IMPROVING FASTSPEECH TTS WITH EFFICIENT SELF-ATTENTION AND COMPACT FEED-FORWARD NETWORK
Yujia Xiao, Xi Wang, Lei He, Frank K. Soong
-
SPS
IEEE Members: $11.00
Non-members: $15.00Length: 00:13:02
FastSpeech, as a feed-forward transformer based TTS, can avoid the slow serial, autoregressive inference to generate the target mel-spectrogram in a parallel way. As a non-autoregressive TTS, the latency and computation load in inference is shifted from vocoder to transformer where the efficiency is limited by the quadratic time and memory complexity in the self-attention mechanism, particularly for a long text sequence.
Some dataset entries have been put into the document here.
-- ==== Sys2Proof/Machine/Operands.lean ====
section
/-! DEFINITION. Every operand form of the warp instructions: the constant table (02 R53), the selectors of the lane crossbar (02 R50, R51, 06 R135), guards, and the address terms of 08 R177 and 09 R232; and the context in which a group issues. -/

namespace Sys2Proof.Machine

/-- The issuing group of a warp (06 R132) with what it stands in. `cs` are the contributors, ascending; `clk` is the clk of its first pass, and `gap` the clks from one of its passes to the next. -/
structure WCtx where
  g : Grid
  k : Workgroup
  w : Warp
  wg : Nat
  wi : Nat
  lanes : List Nat
  cs : List Nat
  W : Nat
  pc : VAddr
  clk : Nat
  gap : Nat
  deriving DecidableEq, Repr

/-- The constant table of R53. -/
def constTable (n : Nat) : Word :=
  if n < 32 then BitVec.ofNat 32 n
  else if n < 40 then BitVec.ofInt 32 (31 - (n : Int))
  else [0x3F800000#32, 0x40000000#32, 0x3F000000#32, 0xBF800000#32, 0x7F800000#32, 0xFF800000#32, 0x7F7FFFFF#32, 0x7FC00000#32,
        0x80000000#32, 0x7FFFFFFF#32, 0x0000FFFF#32, 0xFFFF0000#32, 0x00FF00FF#32, 0x0F0F0F0F#32, 0x55555555#32, 0x33333333#32,
        0x3E800000#32, 0x40800000#32, 0x3FB8AA3B#32, 0x3F317218#32, 0x40490FDB#32, 0x3E22F983#32, 0x3F3504F3#32, 0x3C003C00#32].getD (n - 40) 0

/-- A constant as an operand of n registers: a pair is extended as R53 states; in a group each member is its own entry, the first named entry plus its place, and 0 past entry 63 (DESIGN CHOICE: log 18). -/
def constN (f n : Nat) : Nat :=
  if n = 1 then (constTable f).toNat
  else if n = 2 then (if f < 40 then ((constTable f).signExtend 64).toNat else (constTable f).toNat)
  else (List.range n).foldl (fun acc j => acc + (constTable (f + j)).toNat * 2 ^ (32 * j)) 0

/-- Whether a lane's registers read as zero (06 R133): beyond the warp, without a thread, or in a returned slice. -/
def laneDead (w : Warp) (lane : Nat) : Bool :=
  (match w.threads[lane]? with
    | some t => t.life == .absent
    | none => true) || w.returned.contains (lane / 32)
/-- n registers of a lane as another lane sees them (R133, R134). -/
def laneRead (w : Warp) (r lane n : Nat) : Nat := if laneDead w lane then 0 else vseeN w r lane n

/-- PARAM of R51: the immediate, or the low 7 bits of a uniform register. -/
def paramOf (w : Warp) (f : VF) : Nat := if f.ps = 1 then (ssee w (f.param.toNat % 64)).toNat % 128 else f.param.toNat

/-- The source lane of a selector (06 R135); `none` reads zero (PAT with ZF). -/
def crossLane (w : Warp) (sel param i : Nat) : Option Nat :=
  let b := i / 32 * 32
  let j := i % 32
  match sel with
  | 1 => some (b + (j + param % 32) % 32)
  | 2 => some param
  | 3 => some (b + (j ^^^ (param % 32)))
  | 4 => let m := if param % 8 < 6 then param % 8 else 5; some (b + (j ^^^ (2 ^ m - 1)))
  | 5 =>
    let e := ((psee w (param % 4)).getD j 0).toNat
    if e ≥ 128 then none else some (b + e % 32)
  | _ => some i

/-- The segment size of a seg field (06 R137). -/
def segSize (W : Nat) (f : VF) : Nat := if f.c.toNat % 8 = 0 then W else 2 ^ (f.c.toNat % 8)
/-- The source lane of `lsel` (06 R139). -/
def lselSrc (mode S lane n : Nat) : Nat :=
  let sb := lane / S * S
  let sj := lane % S
  match mode with
  | 0 => sb + n % S
  | 1 =>
    let d := sextN n 32
    if 0 ≤ (sj : Int) + d ∧ (sj : Int) + d < S then ((lane : Int) + d).toNat else lane
  | 2 => sb + (sj + n) % S
  | _ => sb + (sj ^^^ (n % S))

/-- The value of an operand of n registers in a lane, through its selector (R50). -/
def operand (w : Warp) (f : VF) (x : BitVec 7) (sel : BitVec 3) (n lane : Nat) : Nat :=
  if sel = 6 then (if x.toNat < 64 then sseeN w x.toNat n else constN (x.toNat - 64) n)
  else match crossLane w sel.toNat (paramOf w f) lane with
    | some l => laneRead w x.toNat l n
    | none => 0

/-- A source of a V-layout instruction in a lane; unused and raw fields read as zero. -/
def srcVal (w : Warp) (f : VF) (s : Src) (x : BitVec 7) (sel : BitVec 3) (lane : Nat) : Nat :=
  match s with
  | .vec n => operand w f x sel n lane
  | .fix n => vgetN w x.toNat lane n
  | _ => 0

/-- Guard predicate and negation of a warp instruction (R33, R35). -/
def guardOf (i : Instr) : Nat × Bool :=
  match vSpec 32 (fun _ => 0) i, mSpec i, aSpec i, iSpec i, tSpec i with
  | some (f, _), _, _, _, _ => (f.pg.toNat, f.pn = 1)
  | _, some (f, _), _, _, _ => (f.pg.toNat, false)
  | _, _, some (f, _, _), _, _ => (f.pg.toNat, false)
  | _, _, _, some (f, _, _), _ => (f.pg.toNat, false)
  | _, _, _, _, some f => (f.pg.toNat, false)
  | _, _, _, _, _ => (7, false)

/-- The clks for which a pass of a special-function instruction holds the stage of its port (04 R102); 0 for any other. -/
def stageClks (i : Instr) : Nat :=
  match i with
  | .frcp _ => 4
  | .frsqrt _ => 4
  | .fexp2 _ => 4
  | .flog2 _ => 4
  | .fsin _ => 4
  | .fcos _ => 4
  | .ftanh _ => 4
  | .fsigm _ => 4
  | .fdiv _ => 8
  | .fsqrt _ => 8
  | _ => 0
/-- The clks from one pass of an instruction to its next (03 R71, 04 R102). -/
def passGap (i : Instr) : Nat := max 4 (stageClks i)

/-- A lane's guard passes. -/
def guardPass (w : Warp) (i : Instr) (lane : Nat) : Bool := let (p, n) := guardOf i; pget w p lane != n

/-- The context of the issuing group named by `State.cur`; the lanes, ascending, that are live. -/
def warpCtx (s : State) (i : Instr) : Option WCtx :=
  match s.cur with
  | .warp wg wi lanes =>
    match findWg s wg with
    | none => none
    | some k =>
      match gridOf s k, k.warps[wi]? with
      | some g, some w =>
        let live := (Warp_live w).filter fun l => lanes.contains l
        some { g := g, k := k, w := w, wg := wg, wi := wi, lanes := live, cs := live.filter (guardPass w i), W := LaunchRec_wwidth g.lrec,
               pc := ((live.head?.bind fun l => w.threads[l]?).map (·.pc)).getD 0, clk := s.clk, gap := passGap i }
      | _, _ => none
  | _ => none

/-- The slices of some lanes, ascending. -/
def slicesOf (lanes : List Nat) : List Nat := (lanes.map (· / 32)).eraseDups
/-- The warp as a lane's own pass reads it (03 R71, R72): a later pass reads the registers as they stand in its own clk. -/
def passW (c : WCtx) (lane : Nat) : Warp :=
  let j := (slicesOf c.lanes).findIdx (· == lane / 32)
  if j = 0 then c.w else { c.w with view := viewOf (c.clk + c.gap * j) c.lanes c.w }

/-- A selector of the instruction draws from another lane. -/
def draws (f : VF) : Bool := [f.pa, f.pb, f.pc].any fun x => decide (1 ≤ x.toNat ∧ x.toNat ≤ 5)
/-- The warp as a lane's sources of a V-layout instruction are read: where a selector draws from another lane, all are read in the first pass's clk (06 R134). -/
def laneW (c : WCtx) (f : VF) (lane : Nat) : Warp := if draws f then c.w else passW c lane

/-- The lanes of a list as a mask. -/
def laneMask (l : List Nat) : BitVec 128 := maskOf l 128

/-- The sign-extended byte offset of an M word. -/
def ofsInt (o : BitVec 12) : Int := o.toInt

/-- The address of an M-layout access in a lane (08 R177, 09 R232): 64 bits for `base` and `pair`, 32 bits for `off`. -/
def mAddr (w : Warp) (f : MF) (m : MA) (sp : Bool) (lane : Nat) : Nat :=
  let v32 := if f.a = 0 then 0 else (vget w f.a.toNat lane).toNat
  let v64 := if f.a = 0 then 0 else vgetN w f.a.toNat lane 2
  let u := if f.ub = 0 then 0 else (ssee w f.ub).toNat
  let o := ofsInt f.ofs
  match m with
  | .base =>
    if f.ax then (((v64 : Int) + o) % (2 ^ 64 : Nat)).toNat
    else (((if f.sb = 0 then 0 else sseeN w (2 * f.sb) 2 : Nat) + (v32 : Int) + o) % (2 ^ 64 : Nat)).toNat
  | .off =>
    let base := if sp then (match w.threads[lane]? with
      | some t => t.sp.toNat
      | none => 0) else 0
    (((base : Int) + v32 + u + o) % (2 ^ 32 : Nat)).toNat
  | .pair => (((v64 : Int) + u + o) % (2 ^ 64 : Nat)).toNat
  | .none => 0

end Sys2Proof.Machine
end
To tackle this challenges, We propose two models, ProbSparseFS and LinearizedFS, which have efficient self-attention arrangements to improve the inference speed and memory complexity. LinearizedFS has achieved 3.4x memory savings and 2.1x inference speedup, compared with the those of the baseline FastSpeech. A further optimized LinearizedFS with a lightweight FFN can accelerate the inference speed by 3.6x more. We do subjective voice quality evaluations in MOS and CMOS of News report and Audiobook applications, for multi-speaker and multi-style scenarios. Test results verified that the proposed models yield a TTS quality which is on-par with that of the baseline system but with much better memory efficiency and inference speed.